------ ENTRIES SUPPLIED ------

-- ==== Sys2Proof/Machine/Ops.lean ====
section
/-! DEFINITION. The shared operations of the LMDC: the shadow register file (spec/20_memory.md R45 to R50), the frame
encoder (40_frame_encoder.md R88), Transmit (R93), the beginning and the ends of a command (10_state.md R26, R28;
60_exceptions.md R189, R190), and the sequencer (10_state.md R34). -/

namespace Sys2Proof.Machine

/-- What an unlisted address of `SH` reads as: the 0x00 that INIT gives every byte (41_lifecycle.md R102, log 7). -/
def Memory.fill : Byte := 0x00#8

/-- Reads one byte. -/
def Memory.read (m : Memory) (a : Nat) : Byte := (Cells.lookup m a).getD Memory.fill

/-- Writes one byte, keeping the canonical form. -/
def Memory.write (m : Memory) (a : Nat) (v : Byte) : Memory :=
  if v = Memory.fill then Cells.erase m a else Cells.insert m a v

/-- The canonical form: addresses strictly rising, no entry equal to what an unlisted address reads as. -/
def Memory.wf (m : Memory) : Bool := Cells.sorted m && m.all fun c => c.2 != Memory.fill

/-- `SH_clear()` (20_memory.md R47): the shadow with every byte 0x00. -/
def Memory.cleared : Memory := []

/-- Goes on with the next state, if there is one. -/
def andThen (r : Result) (f : State → Result) : Result :=
  match r with
  | .next s => f s
  | .fault e => .fault e
  | .refused e => .refused e

/-- The index is one of `SH` (R45): `SH` is there and `i < 8*N`. -/
def State.shadowHas (s : State) (i : Nat) : Bool := s.sh.isSome && decide (i < 8 * s.chips)

/-- `SH[i]` (R46), if that byte exists. -/
def State.shadowByte (s : State) (i : Nat) : Option Byte :=
  if s.shadowHas i then s.sh.map fun m => m.read i else none

/-- `get(chip, row)` (R46): goes on with the byte; out of range it faults. -/
def shadowGet (chip row : Nat) (s : State) (k : Byte → Result) : Result :=
  match s.shadowByte (shadowIndex chip row) with
  | some v => k v
  | none => .fault .shadowOutOfRange

/-- `set(chip, row, v)` (R46); out of range it faults. -/
def shadowSet (chip row : Nat) (v : Byte) (s : State) : Result :=
  if s.shadowHas (shadowIndex chip row) then
    .next { s with sh := s.sh.map fun m => m.write (shadowIndex chip row) v }
  else .fault .shadowOutOfRange

/-- `off(t)` (40_frame_encoder.md R87). -/
def wireOffset (n t : Nat) : Nat := (n - t - 1) * 2

/-- `Encode(t, op, d)` for a chain of `n` chips (R88); `none` when `t >= N` (R89). -/
def encodeFrame (n t : Nat) (op d : Byte) : Option Frame :=
  if t < n then
    some (((List.replicate (2 * n) 0x00#8).set (wireOffset n t) op).set (wireOffset n t + 1) d)
  else none

/-- The first part of `Transmit(Encode(chip, reg, d))` (R93): the frame is built and presented. -/
def present (chip : Nat) (reg : Reg) (d : Byte) (s : State) : Result :=
  match encodeFrame s.chips chip (s.cfg.reg.addr reg) d with
  | some f => .next { s with frame := some f, txValid := true }
  | none => .fault .encodeOutOfRange

/-- `CmdAccept` (10_state.md R26). `pix_in` is latched only for DRAW. -/
def accept (i : Instr) (s : State) : State :=
  { s with busy := true, cnt := 0#8, seq := some ⟨i, []⟩, pix := if i = .draw then s.pixIn else s.pix }

/-- The end of a command with a status (R28). -/
def finish (st : Status) (s : State) : State :=
  { s with busy := false, seq := none, lastStatus := st, rspValid := true }

/-- `noop` (60_exceptions.md R189). -/
def noop (s : State) : Result := .next (finish .ok s)

/-- INIT's own handler of a failed transaction (41_lifecycle.md R104). -/
def undoInit (s : State) : State := { s with life := .uninit, n := 0#4, sh := none }

/-- `raise` (60_exceptions.md R190), the one way an error ends a command: the effects so far stand. A transport
failure of INIT also undoes `LIFE`, `N` and `SH` (R104); USE_AFTER_RELEASE sets `FAULT` (R196). -/
def raise (st : Status) (s : State) : State :=
  match st, s.seq with
  | .transportFail, some ⟨.init _, _⟩ => finish st (undoInit s)
  | .useAfterRelease, _ => finish st { s with faultFlag := true }
  | _, _ => finish st s

/-- Writes a row of the shadow and presents its frame: the body of SET_ROW after its checks (43_pattern.md R139),
of SET_CELL after the update (R137), and of the loop of ClearChip (R134). -/
def writeRow (chip row : Nat) (v : Byte) (s : State) : Result :=
  andThen (shadowSet chip row v s) (present chip (.digit row) v)

/-- `SET_ROW(chip, row, value)` with its checks (R139). -/
def setRowBody (chip row : Nat) (v : Byte) (s : State) : Result :=
  if validChip s chip && validRow row then writeRow chip row v s else noop s

/-- `SET_CELL(chip, row, col, lit)` with its checks (R137). -/
def setCellBody (chip row col : Nat) (lit : Bool) (s : State) : Result :=
  if validChip s chip && validRow row && validCol col then
    shadowGet chip row s fun v => writeRow chip row (cellUpdate v col lit) s
  else noop s

/-- Runs one item of a command's pseudocode up to its frame. -/
def runMicro (m : Micro) (s : State) : Result :=
  match m with
  | .send chip reg d => present chip reg d s
  | .clearRow chip row => writeRow chip row 0x00#8 s
  | .setRow chip row v => setRowBody chip row v s
  | .setCell chip row col lit => setCellBody chip row col lit s
  | .drawRow chip row => setRowBody chip row (rasterByte s.pix chip row) s

/-- The sequencer goes on: the next item of the pseudocode, or the command's end with `OK` (R34, R28). With no
command there is nothing to do. -/
def advance (s : State) : Result :=
  match s.seq with
  | none => .next s
  | some ⟨_, []⟩ => .next (finish .ok s)
  | some ⟨i, m :: rest⟩ => runMicro m { s with seq := some ⟨i, rest⟩ }

/-- `TxIssue` (R29): the transport takes the presented frame. With none presented nothing happens. -/
def onTxIssue (s : State) : State :=
  { s with txValid := false, taken := if s.txValid then s.frame else s.taken }

/-- A frame has been taken and the LMDC waits for its completion (R29). -/
def State.awaitsDone (s : State) : Bool := s.busy && s.frame.isSome && !s.txValid

/-- The LMDC's part of `TxDone(ok)` (40_frame_encoder.md R93). `CNT` is 8 bits wide (10_state.md R37); what it holds after
more than 255 successes, which takes a `DT_PULSE` of 23 bytes or more, the spec leaves open, and the model lets it wrap
(DESIGN CHOICE, log 27). -/
def finishTransmit (ok : Bool) (s : State) : Result :=
  if ok then advance { s with frame := none, cnt := s.cnt + 1#8 }
  else .next (raise .transportFail { s with frame := none })

/-- A completion report (R29): the chips react, and the LMDC takes it if it waits for it; otherwise the report has
no effect on it. -/
def onTxDone (ok : Bool) (s : State) : Result :=
  let s' := completeTaken ok s
  if s'.awaitsDone then finishTransmit ok s' else .next s'

/-- One act of the transport. -/
def onTransport (e : TxEvent) (s : State) : Result :=
  match e with
  | .issue => .next (onTxIssue s)
  | .done ok => onTxDone ok s

/-- The state with these inputs still to come. -/
def State.setInputs (es : List Input) (s : State) : State := { s with inputs := es }

/-- The command in flight runs on through what the transport does, until it ends or the next input is not the
transport's (log 3). The list is the inputs still to come; the answer holds those that are left. -/
def settle : List Input → State → Result
  | [], s => .next (s.setInputs [])
  | .tx e :: rest, s =>
    if s.busy then
      match onTransport e (s.setInputs rest) with
      | .next s' => settle rest s'
      | .fault r => .fault r
      | .refused r => .refused r
    else .next (s.setInputs (.tx e :: rest))
  | e :: rest, s => .next (s.setInputs (e :: rest))

/-- Gives the sequencer the pseudocode of the command and runs it as far as the transport lets it. -/
def launch (ms : List Micro) (s : State) : Result :=
  andThen (advance { s with seq := s.seq.map fun q => { q with rest := ms } }) fun s' => settle s'.inputs s'

/-- Admission of a command that runs in `READY` only (60_exceptions.md R193), after its acceptance. -/
def inReady (i : Instr) (body : State → Result) (s : State) : Result :=
  let s' := accept i s
  match s'.life with
  | .ready => body s'
  | .uninit => .next (raise .illegalState s')
  | .released => .next (raise .useAfterRelease s')

/-- The loop of ClearChip (43_pattern.md R134). -/
def clearChip (chip : Nat) : List Micro := (List.range 8).map fun r => .clearRow chip r

/-- The LMDC's state at its reset values (10_state.md R41); the ports and the environment keep theirs. -/
def resetLmdc (s : State) : State :=
  { s with
    life := .uninit, n := 0#4, sh := none, busy := false, seq := none, frame := none, txValid := false,
    pix := 0#512, cnt := 0#8, lastStatus := .ok, faultFlag := false, rspValid := false }

end Sys2Proof.Machine
end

------

WHAT YOU SHOULD DO
Extract from the records above the lines from the one containing "def shadowSet (chip" to the one containing "def wireOffset (n", both lines included, exactly as they appear and with nothing else.

TASK OUTPUT
def shadowSet (chip row : Nat) (v : Byte) (s : State) : Result :=
  if s.shadowHas (shadowIndex chip row) then
    .next { s with sh := s.sh.map fun m => m.write (shadowIndex chip row) v }
  else .fault .shadowOutOfRange

/-- `off(t)` (40_frame_encoder.md R87). -/
def wireOffset (n t : Nat) : Nat := (n - t - 1) * 2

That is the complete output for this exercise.